The report looks at test cases in Utah and Oregon to gauge the impact on “client and worker outcomes,” but obviously didn’t consider the impact on taxpayers.

The report says that the increase of participants from 17 million in 2000 to nearly 47 million recipients in 2014 is one reason why the application process should be made easier and less costly, but others have argued that more relaxed entry requirements into the program are the very reason it has expanded so much.

The latter group is correct. If people can sign up for freebies over the phone, with very weak verification procedures, then it should go without saying that the burden on taxpayers will grow even faster.

And for purposes of our discussion today, this proposal would make it even easier for people to become dependents. The government already has turned food stamps into a welfare-state version of a debit card, which means that recipients feel less conspicuous about relying on taxpayers. Now they wouldn’t even have to visit a food stamp office when first signing up for the system!

The bottom line is that it will be very healthy for our nation if most people feel reluctant and/or embarrassed to become wards of the state.

Fortunately, there are some folks who already have this self-reliant streak. Here’s a blurb from some analysis by Angela Rachidi for the American Enterprise Institute.

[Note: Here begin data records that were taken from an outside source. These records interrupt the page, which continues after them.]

/-- R126, R127: one station at input close. The inputs of a station that is not PRESENT are not taken, and its qualities
go on to worsen in every state. DESIGN CHOICE (log entry 91): also in JOINING and REFUSED. -/
def stnClose (r : Station) (s : State) : State :=
  let n := r.station
  let x := stnSt s n
  match x.got, x.state with
  | some g, 2 => stnWrite n g.1 g.2 (setStn n { x with got := none, missed := 0, last := g.1 } s)
  | _, _ =>
    let missed := satInc 16 x.missed
    let s1 := setStn n { x with got := none, missed := missed } s
    let s2 := if x.state = 2 then stnDrop r s1 else s1
    stnWorsen (if missed ≤ staleHeadways (theTt s) r.line then .stale else .bad) n s2

/-- R14 step 3 for the headed lines: every station is judged, then SI is published. -/
def slkInputClose (s : State) : State :=
  let t := theTt s
  let s1 := forL (headRoster t) s stnClose
  forL (headPorts t) s1 joinCheck

/-- PRESENCE_STALE_EXPIRE: stale_headways have passed without inputs of station `st`: from the next input close its
presence quality is BAD (R127). -/
def execPresenceStaleExpire (st : Nat) (s : State) : Result :=
  match (headRoster (theTt s)).find? (fun r => r.station == st) with
  | some r =>
    let x := stnSt s st
    if trainsRun s ∧ x.state ≠ 2 ∧ x.got = none ∧ staleHeadways (theTt s) r.line ≤ x.missed then
      .next (stnWorsen .bad st s)
    else .next s
  | none => .next s

/-! ### Entry into RUN and placement -/

/-- The SI words of a station get a presence quality of BAD in both generations; values are kept (R117). -/
def stnBad (n : Nat) (s : State) : State :=
  let bad (w : DWord) : DWord := BitVec.ofNat 64 (w.toNat % 2 ^ 32 + 3 * 2 ^ 32 + w.toNat / 2 ^ 34 * 2 ^ 34)
  let f (m : List (Nat × DWord)) : List (Nat × DWord) :=
    (List.range 14).foldl (fun m k => smUpd (imgInit 0) m (16 * n + k) bad) m
  { s with img := { s.img with si := f s.img.si, siWork := f s.img.siWork } }

/-- A new random 32-bit number (R117); the old one stays in use while the entropy source has failed (R567). -/
def slkDraw (old : Nat) (s : State) : Nat × State :=
  if s.key.rngOk then
    let (b, s1) := keyRandom s
    (u32 b 0, s1)
  else (old, s)

/-- R117, R124: a line begins a run, with the master key in force. -/
def lineStart (p : Nat) (s : State) : State :=
  let (n, s1) := slkDraw (lineSt s p).next s
  setLine p { lineSt s1 p with
    next := n, joinPhase := true, joinDone := false, round := 0, prev := (0xFFFFFFFF, 0, 0), cmds := [],
    full := false, broken := false, breakPos := 0, guest := false,
    master := keyEffective s1 ((theTt s1).line p).keySlot } s1

/-- R117, R515: entry into RUN, from READY or by takeover or handover. -/
def slkEnterRun (fromReady : Bool) (s : State) : State :=
  let t := theTt s
  let (rid, s1) := slkDraw (getReg s Reg.SLK_RUNID).toNat s
  let s2 := setReg Reg.SLK_RUNID (BitVec.ofNat 32 rid) s1
  let s3 := forL (headPorts t) s2 lineStart
  forL (headRoster t) s3 (fun r s =>
    let x := stnSt s r.station
    let s1 := setStn r.station { x with missed := 0, got := none } s
    if fromReady then stnBad r.station (stnState r.station 0 s1) else stnState r.station 2 s1)

/-- Entry into READY clears the stations' counters (chapter 3, registers). -/
def slkReady (s : State) : State :=
  setSlk { s.slk with stns := s.slk.stns.map (fun x => (x.1, { x.2 with macFail := 0, drops := 0 })) } s

/-- A timetable is placed: no station and no line has run yet. -/
def slkPlace (s : State) : State :=
  let s1 := setSlk { s.slk with lines := (List.replicate 8 {} : List LineSt), stns := [], epochWait := none, joinTick := none } s
  setReg Reg.SLK_EPOCH (BitVec.ofNat 32 s1.key.epochHigh) s1

/-- R81: the roster keeps a station: its place on the line and what a request is compared with (R120) stay. -/
def rosterKeeps (t : Timetable) (r : Station) : Bool :=
  t.roster.any (fun x => x.station == r.station && x.line == r.line && x.position == r.position &&
    x.stationId == r.stationId && x.member == r.member)

/-- R81: a removed station leaves the train: no command waits for it any more. -/
def stnLeave (r : Station) (s : State) : State :=
  let s1 := stnBad r.station (setStn r.station {} (stnState r.station 0 s))
  setSlk { s1.slk with lines := s1.slk.lines.map (fun (x : LineSt) =>
    { x with cmds := x.cmds.filter (fun c => c.station != r.station) }) } s1

/-- R81: a commit boundary: removed stations leave the train, added ones join; a port that begins to head a line
starts its join phase. The new timetable is in force. -/
def slkCommit (old : Timetable) (s : State) : State :=
  let t := theTt s
  let s1 := forL (old.roster.filter (fun r => !rosterKeeps t r)) s stnLeave
  let new := (headPorts t).filter (fun p => !headsLine old p)
  if trainsRun s then forL new s1 lineStart else s1

/-! ### Key epochs (R104) -/

/-- R64, R104: the computed epoch. -/
def epochComputed (s : State) : Nat :=
  if s.mgt.cal.valid then s.mgt.cal.seconds / (3600 * (theTt s).security.epochHours) else 0

/-- EPOCH_ADVANCE: a higher computed epoch is made durable in the record of instance 0x49 (R104, R557). -/
def execEpochAdvance (s : State) : Result :=
  let e := epochComputed s
  if hwStates s.dev.mode ∧ s.slk.epochWait = none ∧ (getReg s Reg.SLK_EPOCH).toNat < e then
    let s1 := setSlk { s.slk with epochWait := some e } s
    .next (jnlRequest { kind := 9, inst := 0x49, payload := keyCtrBytes s1, owner := .key 0x49 } s1)
  else .next s

/-- The record of a higher epoch is durable, and the epoch comes into force, or it has failed. -/
def epochDurable (ok : Bool) (s : State) : State :=
  match s.slk.epochWait with
  | none => s
  | some e =>
    let s1 := setSlk { s.slk with epochWait := none } s
    if ok then
      cause Reg.SLK_CAUSE 6
        (setReg Reg.SLK_EPOCH (BitVec.ofNat 32 e) (setKey { s1.key with epochHigh := max e s1.key.epochHigh } s1))
    else s1

/-! ### Link poll and views -/

/-- PHY_LINK_POLL: every 64 ticks the link of every port that is not unused is read (R613); `up` has bit p for port p.
A member whose gate is closed reads 0 and raises no cause. -/
def execPhyLinkPoll (up : Nat) (s : State) : Result :=
  if s.dev.tt.isSome ∧ s.pwr.tick % 64 = 0 then
    .next (forN 8 s (fun p s =>
      let x := lineSt s p
      let mode := ((theTt s).line p).mode
      if mode = 0 then s
      else
        let now := gateOpen s && bit up p
        let s1 := setLine p { x with link := now } s
        if mode = 3 ∧ x.link ∧ ¬ now ∧ gateOpen s then causeS Reg.SLK_CAUSE 7 p s1 else s1))
  else .next s

/-- Bits of the ports that satisfy `f`. -/
def portBits (f : Nat → Bool) : Nat := (List.range 8).foldl (fun a p => a + (if f p then 2 ^ p else 0)) 0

…research shows that a sizeable number of eligible people do not participate in SNAP because they do not want government assistance. According to a 2003 USDA report on the subject, 27% of eligible non-participants indicated that they would not enroll in the program even if they were assured they were eligible. The report cited the desire to feel independent as the primary driver in not wanting benefits.

Thank goodness there are still a non-trivial number of Americans who don’t want to mooch off taxpayers.

By the way, you may be shocked to learn that the people of California are the least likely to sign up for food stamps.

Too bad the folks in Maine, Oregon, Vermont, and Washington don’t have the same spirit of self reliance.

Heck, Vermont’s already famous for having the top spot in the Moocher Index.

P.S. While Dana Milbank apparently thinks there shouldn’t be any restrictions on food stamps, most taxpayers probably won’t be pleased to see these examples of their money being misspent.

Then Mr. Milbank can start investigating other examples of fraud, starting with Medicaid and the disability program.